Varanasi is known as THE CITY OF LEARNING AND BURNING, referring both to the city’s numerous schools, universities, ashrams, and pundits, as well as the many funeral pyres where faithful Hindus burn their dead by the river. Life and death are often juxtaposed in this chaotic and ancient city.
While the photographs portray people from all walks of life—and from differing faiths, ages, and social standing—they are mostly of people that others tend to consider outcasts and shy away from: the poor, street-dwellers, beggars, rickshaw pullers, widows discarded by their families, mourners with their shaved heads.
Though some of the portraits look as if they have been posed, none were. Most were taken quite spontaneously in the middle of the market’s flow, often when the person was less than a pace away.
A camera’s shutter captures a sliver of time so thin that it is frozen. Yet in that thin slice of time something of our shared humanity, that which binds us together as human beings, can shine through.

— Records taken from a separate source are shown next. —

-- ==== Sys2Proof/Machine/Access.lean ====
section
/-! DEFINITION. Accesses to memory: where an address leads (R58, R59), translation (R339 to R345), the bank operation over tagged
words (R70 to R78), DRAM (R349), and how an access is issued, parked, answered and finished (R79 to R82, R178). -/

namespace Sys2Proof.Machine

/-! ## Windows and homes -/

/-- What an address names. -/
inductive Target where
  | sram (p : Place) (off : Nat)
  | virt (va : Nat)
  | phys (pa : Nat)
  | peer (dev off : Nat)
  deriving DecidableEq, Repr

/-- The target n bytes on. -/
def Target.plus (n : Nat) : Target → Target
  | .sram p o => .sram p (o + n)
  | .virt v => .virt ((v + n) % 2 ^ 56)
  | .phys v => .phys (v + n)
  | .peer d o => .peer d (o + n)

/-- R12, Table 5.1: the end of the local range at a level. DESIGN CHOICE, log 105: the table gives it at U and M only; a hub or translation
core at S reaches what M reaches. -/
def localEnd (l : Level) : Nat := if l = .u then 0x1B0000 else 0x1C0000

/-- Table 5.1: whether a cluster may be named by an access of a core. -/
def State.clusterOk (s : State) (core cl : Nat) : Bool :=
  match kindOf core with
  | .compute => match s.partOf core with
    | some n => decide (cl ∈ (s.part n).clusters)
    | none => false
  | _ => decide (cl ∉ s.dev.withheld)

/-- R405: where the routing table begins in the hub SRAM that hub cores 6 and 7 share: 2^19 entries of 2 bytes below the monitor range
(log 13). -/
def routeBase : Nat := 64 * (Config.routeBase % 0x2C00)

/-- R405: the routing entry of a device identifier. -/
def State.routeEntry (s : State) (d : Nat) : Nat := readLe (s.core (hubCore 6)).sram.cells (routeBase + 2 * d) 2

/-- R405: whether an offset in the local range of a core lies in the routing table, which only hub cores 6 and 7 reach, at M. -/
def inRoutes (core off : Nat) : Bool :=
  (decide (core = hubCore 6) || decide (core = hubCore 7)) && decide (routeBase ≤ off) && decide (off < routeBase + 2 ^ 20)

/-- R405, R7: the port of a device identifier, if its entry is valid; one with a non-zero RES0 bit is malformed, and not valid. -/
def State.routePort (s : State) (d : Nat) : Option Nat :=
  let e := s.routeEntry d
  if e / 2 ^ 15 % 2 = 1 ∧ e / 16 % 2 ^ 11 = 0 then some (e % 16) else none

/-- R58, R59, R338: what the byte at a generic address names for a thread at a level, if it is legal. -/
def State.resolveAt (s : State) (h : Hart) (l : Level) (a : Nat) : Option Target :=
  let sel := a / 2 ^ 56 % 256
  let lim := localEnd l
  if sel = 0 then
    let off := a % 2 ^ 56
    if inRoutes h.core off then (if l = .m then some (.sram (.core (hubCore 6)) off) else none)
    else if off < lim then some (.sram (.core h.core) off) else none
  else if sel = 1 then
    let off := a % 2 ^ 56
    if off < 2 ^ 22 ∧ kindOf h.core ≠ .hub then some (.sram (.cluster (clusterOf h.core)) off) else none
  else if sel = 2 then
    let cl := a / 2 ^ 25 % 256
    let off := a % 2 ^ 21
    if a % 2 ^ 56 < 2 ^ 33 ∧ off < lim ∧ s.clusterOk h.core cl then
      some (.sram (.core (16 * cl + a / 2 ^ 21 % 16)) off) else none
  else if sel = 3 then
    let cl := a / 2 ^ 22 % 256
    if a % 2 ^ 56 < 2 ^ 30 ∧ s.clusterOk h.core cl then some (.sram (.cluster cl) (a % 2 ^ 22)) else none
  else if sel < 16 then none
  else if sel < 128 then
    (match kindOf h.core with
    | .compute => some (.virt (a % 2 ^ 56))
    | _ => some (.phys (a % 2 ^ 56)))
  else
    let d := a / 2 ^ 44 % 2 ^ 19
    let off := a % 2 ^ 44
    if d = s.dev.devid.toNat then
      (match kindOf h.core with
      | .compute => some (.virt off)
      | _ => some (.phys off))
    else if (s.routePort d).isSome then some (.peer d off)
    else none

/-- R58: what the byte at a generic address names for a thread as it stands. -/
def State.resolve (s : State) (h : Hart) (a : Nat) : Option Target := s.resolveAt h (s.thread h).level a

/-- R58: an access is legal when every byte lies in a valid range of one window. Bytes of two clusters of window 0x03, or of two peers, do
not lie in one range, so that an access across them is cause 34 before its alignment is looked at (log 86). -/
def State.rangeAt (s : State) (h : Hart) (l : Level) (a n : Nat) : Option Target :=
  match s.resolveAt h l a with
  | none => none
  | some t =>
    if a / 2 ^ 63 = (a + (n - 1)) / 2 ^ 63 ∧ s.resolveAt h l (a + (n - 1)) = some (t.plus (n - 1)) then some t else none

/-- R58: the range that an access of a thread as it stands names, if it is legal. -/
def State.resolveRange (s : State) (h : Hart) (a n : Nat) : Option Target := s.rangeAt h (s.thread h).level a n

/-! ## Translation -/

/-- Table 22.3: the bits of a page's offset. -/
def TlbEntry.pageBits (e : TlbEntry) : Nat := 19 + 6 * e.size

def TlbEntry.covers (e : TlbEntry) (va : Nat) : Bool := decide (va / 2 ^ e.pageBits = e.va / 2 ^ e.pageBits)

/-- R340: the generation file's value for an address space, in the local SRAM of the cluster's translation core. -/
def State.genOf (s : State) (cluster asid : Nat) : Nat :=
  readLe (s.core (walkerOf cluster)).sram.cells (2 * asid) 2

/-- R339: the address space of a core. -/
def Core.asid (c : Core) : Nat := c.mcontext.toNat % 4096

/-- R340: the entry that matches an access; of several, that of the smallest page. -/
def State.tlbMatch (s : State) (core va : Nat) : Option TlbEntry :=
  let c := s.core core
  let g := s.genOf (clusterOf core) c.asid
  let ok (z : Nat) (e : TlbEntry) : Bool :=
    decide (e.asid = c.asid) && decide (e.gen = g) && decide (e.size = z) && e.covers va
  match c.tlb.find? (ok 0) with
  | some e => some e
  | none => match c.tlb.find? (ok 1) with
    | some e => some e
    | none => c.tlb.find? (ok 2)

/-- The kinds of access that translation tells apart (R341). -/
inductive Need where
  | read | write | atomic | fetch
  deriving DecidableEq, Repr

/-- The permission that an access class needs (R341). -/
def Class.need : Class → Need
  | .load => .read | .engRead => .read | .store => .write | .engWrite => .write | .atomic => .atomic

/-- The page-fault cause of an access class (Table 23.2). -/
def Class.pageFault : Class → Nat
  | .load => 13 | .engRead => 13 | _ => 15

/-- Table 12.1, step 2: the alignment cause of an access class. -/
def Class.misaligned : Class → Nat
  | .load => 4 | .engRead => 4 | _ => 6

/-- R323: the PMP cause of an access class. -/
def Class.denied (c : Class) : Nat := if c.need = .read then 5 else 7

/-- R341: whether an entry's bits permit a kind of access. -/
def TlbEntry.permits (e : TlbEntry) (need : Need) : Bool :=
  match need with
  | .read => e.r
  | .write => e.w
  | .atomic => e.r && e.w
  | .fetch => e.x

/-- The outcome of a lookup. -/
inductive Xlate where
  | hit (pa : Nat) (e : TlbEntry)
  | miss
  | dirty
  | fault
  deriving DecidableEq, Repr

/-- R349, R347: the number that stands for the key of an owner's slot, if the slot holds one; slot 0 holds the firmware key. -/
def State.keyOf (s : State) (o : BitVec 12) : Option Nat :=
  if o = 0 then some 0 else (Tab.find? s.dev.keys o.toNat).map (fun k => k.toNat + 1)

/-- R344: whether an owner's key slot holds a key. -/
def State.hasKey (s : State) (o : BitVec 12) : Bool := (s.keyOf o).isSome

/-- R340, R341, R345: a lookup by a compute core. -/
def State.translate (s : State) (core va : Nat) (need : Need) : Xlate :=
  match s.tlbMatch core va with
  | none => .miss
  | some e =>
    let pa := e.frame + va % 2 ^ e.pageBits
    if !e.permits need || decide (2 ^ 39 ≤ pa) || !s.hasKey e.owner then .fault
    else if (decide (need = .write) || decide (need = .atomic)) && !e.d then .dirty
    else .hit pa e

/-- R340: a hit makes its entry the most recently used. -/
def State.touch (s : State) (core : Nat) (e : TlbEntry) : State :=
  let c := s.core core
  s.setCore core { c with tlb := c.tlb.filter (fun x => decide (x ≠ e)) ++ [e] }

/-- Table 23.1: the ACCESS code of a kind of access. -/
def Need.code : Need → Nat
  | .read => 0 | .write => 1 | .atomic => 1 | .fetch => 2

/-- R342, R345: a miss message or dirty notice of an access of a thread, with the generation that its lookup found. -/
def State.note (s : State) (h : Hart) (va : Nat) (need : Need) (dirty : Bool) : Miss :=
  let a := (s.core h.core).asid
  ⟨va, h.th, need.code, dirty, a, s.genOf (clusterOf h.core) a⟩

/-- R342: an access misses. Its core sends a message unless a miss of the page is outstanding; true when the access waits on the page's
miss, false when it would be the ninth and stalls at issue. -/
def State.miss (s : State) (h : Hart) (va : Nat) (need : Need) : Bool × State :=
  let c := s.core h.core
  let page := va / 2 ^ 19
  if page ∈ c.misses then (true, s)
  else if 8 ≤ c.misses.length then (false, s)
  else (true, s.setCore h.core { c with misses := c.misses ++ [page], notes := c.notes ++ [s.note h va need false] })

/-- R345: an access finds D = 0: a notice is sent for it. -/
def State.sendNotice (s : State) (h : Hart) (va : Nat) (need : Need) : State :=
  let c := s.core h.core
  s.setCore h.core { c with notes := c.notes ++ [s.note h va need true] }

/-- R342: an access or fetch of a thread misses, and the thread waits. -/
def State.noteMiss (s : State) (h : Hart) (va : Nat) (need : Need) : State :=
  match s.miss h va need with
  | (true, s1) => s1.setThread h { s1.thread h with status := .miss (va / 2 ^ 19) (decide (need = .fetch)) }
  | (false, s1) => s1

/-- R345: an access of a thread finds D = 0, and the thread waits. -/
def State.noteDirty (s : State) (h : Hart) (va : Nat) (need : Need) : State :=
  let s1 := s.sendNotice h va need
  s1.setThread h { s1.thread h with status := .dirty va }

/-! ## Tagged memory -/

/-- A number inserted into an ascending list without repeats. -/
def insertAsc (n : Nat) : List Nat → List Nat
  | [] => [n]
  | k :: t => if n < k then n :: k :: t else if n = k then k :: t else k :: insertAsc n t

/-- The words that a list of elements of n bytes touches, ascending. -/
def wordsOf (n : Nat) (elems : List (Nat × Nat)) : List Nat :=
  (elems.flatMap (fun e => (List.range ((e.1 + n - 1) / 8 - e.1 / 8 + 1)).map (fun i => e.1 / 8 + i))).foldr insertAsc []

/-- R61: the bank that holds a byte offset. -/
def bankOf (p : Place) (off : Nat) : Nat :=
  match p with
  | .core _ => off / 0x1C000
  | .cluster _ => off / 0x20000

/-- Table 6.1: the kind of an access at a place. -/
def kindAt (p : Place) (a : Access) : Nat :=
  let here := decide (p = .core a.hart.core)
  match a.cls with
  | .load => if here then 0 else 3
  | .store => if here then 1 else 4
  | .atomic => if here then 2 else 5
  | .engRead => 6
  | .engWrite => 7

def Sram.ownerOf (m : Sram) (off : Nat) : BitVec 12 := Tab.get 0 m.owners (off / 64)

/-- R70, R75: the tag that an access of owner o finds at a word. -/
def Sram.tagFor (m : Sram) (o : BitVec 12) (w : Nat) : BitVec 3 :=
  if m.ownerOf (8 * w) = o then Tab.get 0 m.tags w else 0

/-- R73: the set of the region that holds a word. -/
def Sram.setOf (m : Sram) (w : Nat) : Nat := (Tab.get 0 m.regions (w / 0x800)).toNat

/-- R73, R75: the active entry that governs kind k at a word with tag t. -/
def Sram.entry (m : Sram) (w k : Nat) (t : BitVec 3) : BitVec 16 :=
  Tab.get 0 ((Tab.find? m.sets (m.setOf w)).getD TableSet.init).active.entries (8 * k + t.toNat)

Sometimes it is the look of suffering in a photo that gives rise to that spark of compassion and shared humanity from the viewer; but it can as easily be a rickshaw driver’s deep and thoughtful look that bridges the gap.
The 114 photographs in Ganges Lament are in black-and-white, well suited to elicit the subtle emotions of those encountered, evoking the mood of the narrow passages of this ancient city in winter—with the gray, smoke-laden fog seeping up from the Ganges.